╭─ Source material
-- ==== Sys2Proof/Machine/Power.lean ====
section
/-! DEFINITION. Power and hold-up: the bank and its measurement, the dirty cap, rest windows, the power-loss sequence and what it leaves,
HOLD, and the start of bring-up (R17, R22, R324, R358, R423 to R447). -/

namespace Sys2Proof.Machine

/-! ### The dirty cap (R427, R430 to R432) -/

/-- V_chg in 0.1 V, rounded down: 55.0 V or √(120 J / 1.05 C). -/
def vchg (c : Nat) : Nat := ((List.range 551).filter fun v => decide (v * v * 7 * c ≤ 800000000)).length - 1

/-- Energy above the 7 J kept back, as 10⁻⁸ J times a denominator, and the denominator: at the lower of the bank voltage and V_chg; with
`low`, V_chg is 1.0 V less (R429). -/
def energyOver (c vbank : Nat) (low : Bool) : Nat × Nat :=
  let at_ := fun v : Nat => (45 * c * (v * v - 40000) - 700000000, 1)
  if low then at_ (min vbank (vchg c - 10))
  else if vbank * vbank * 7 * c ≤ 800000000 || 302500 * 7 * c ≤ 800000000 then at_ (min vbank 550)
  else (36000000000 - 7 * (45 * c * 40000) - 4900000000, 7)

/-- dirty_cap of R430 in units of 64 MiB, computed exactly. -/
def dirtyCap (c vbank channels : Nat) (low : Bool) : Nat :=
  let (n, d) := energyOver c vbank low
  let b := n * channels * 11
  if b < 144 * d * 1073741824 then 0 else min 256 (b / (144 * d * 67108864))

/-- The cap is computed at V_chg − 1.0 V: from a measurement's start until its recharge ends (R429). -/
def State.capLow (s : State) : Bool := s.pwr.bank == .measuring || (s.pwr.bank == .charging && s.pwr.measured)

/-- PROTECTED set: writes that wait at the cap complete with Namespace is Write Protected. -/
def State.protect (s : State) : State :=
  s.xlt.capWaits.foldl (fun s w => s.fail w.tag .writeProtected) { s with xlt := { s.xlt with capWaits := [] }, pwr := { s.pwr with prot := true } }

/-- The cap of a stage, and PROTECTED by it. -/
def State.capTick (s : State) : State :=
  let n := if s.pwr.bank == .fault then 0 else dirtyCap s.pwr.cMeas s.pwr.vbank s.fla.channels.length s.capLow
  let s := { s with pwr := { s.pwr with cap := n } }
  if n = 0 then (if s.pwr.prot then s else s.protect)
  else if 16 ≤ n then { s with pwr := { s.pwr with prot := false } }
  else s

/-- Register PWR_BANK (R429). -/
def State.pwrBank (s : State) : Nat :=
  let st := match s.pwr.bank with | .charging => 0 | .ready => 1 | .measuring => 2 | .fault => 3
  st * 2 ^ 30 + s.pwr.vbank % 1024 * 2 ^ 20 + s.pwr.cMeas % 1024 * 2 ^ 10 + (if s.pwr.prot then 512 else 0) + s.pwr.cap

/-! ### The bank (R429) -/

/-- A measurement starts: due, the bank ready and not low, the dirty data within the lower cap. -/
def bankMeasure (s : State) : State :=
  let due := !s.pwr.measured || decide (s.pwr.measStage + 8589934592 ≤ s.stg.stage)
  let low := dirtyCap s.pwr.cMeas s.pwr.vbank s.fla.channels.length true
  if s.powered && s.pwr.bank == .ready && due && decide (vchg s.pwr.cMeas ≤ s.pwr.vbank + 10) && decide (s.xlt.buf.length * 16384 ≤ low * 67108864) then
    { s with pwr := { s.pwr with bank := .measuring } }.capTick.warn
  else s

def execBankMeasure (s : State) : Host.Outcome State Fault Refusal := .next (bankMeasure s)

/-- The measurement ends with its C_meas, which is logged; the bank recharges, or turns to FAULT below 7.8 mF. -/
def bankMeasureComplete (c : Nat) (s : State) : State :=
  if !s.powered || !(s.pwr.bank == .measuring || s.pwr.faultMeas) then s
  else
    let s := { s with pwr := { s.pwr with
      cMeas := c % 1024, measured := true, measStage := s.stg.stage, faultMeas := false, bank := if c < 78 then .fault else .charging } }
    (s.event 0x000A 0 0x81 noObj (toLe 2 c ++ toLe 2 (vchg c))).capTick.warn

def execBankMeasureComplete (c : Nat) (s : State) : Host.Outcome State Fault Refusal := .next (bankMeasureComplete c s)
╰─
■ Activity ■
Starting at the line with "below 7.8 mF. -/" and ending at the line with "cMeas := c %", print each line of the listing above exactly, with no other lines.

■ Exercise answer ■
/-- The measurement ends with its C_meas, which is logged; the bank recharges, or turns to FAULT below 7.8 mF. -/
def bankMeasureComplete (c : Nat) (s : State) : State :=
  if !s.powered || !(s.pwr.bank == .measuring || s.pwr.faultMeas) then s
  else
    let s := { s with pwr := { s.pwr with
      cMeas := c % 1024, measured := true, measStage := s.stg.stage, faultMeas := false, bank := if c < 78 then .fault else .charging } }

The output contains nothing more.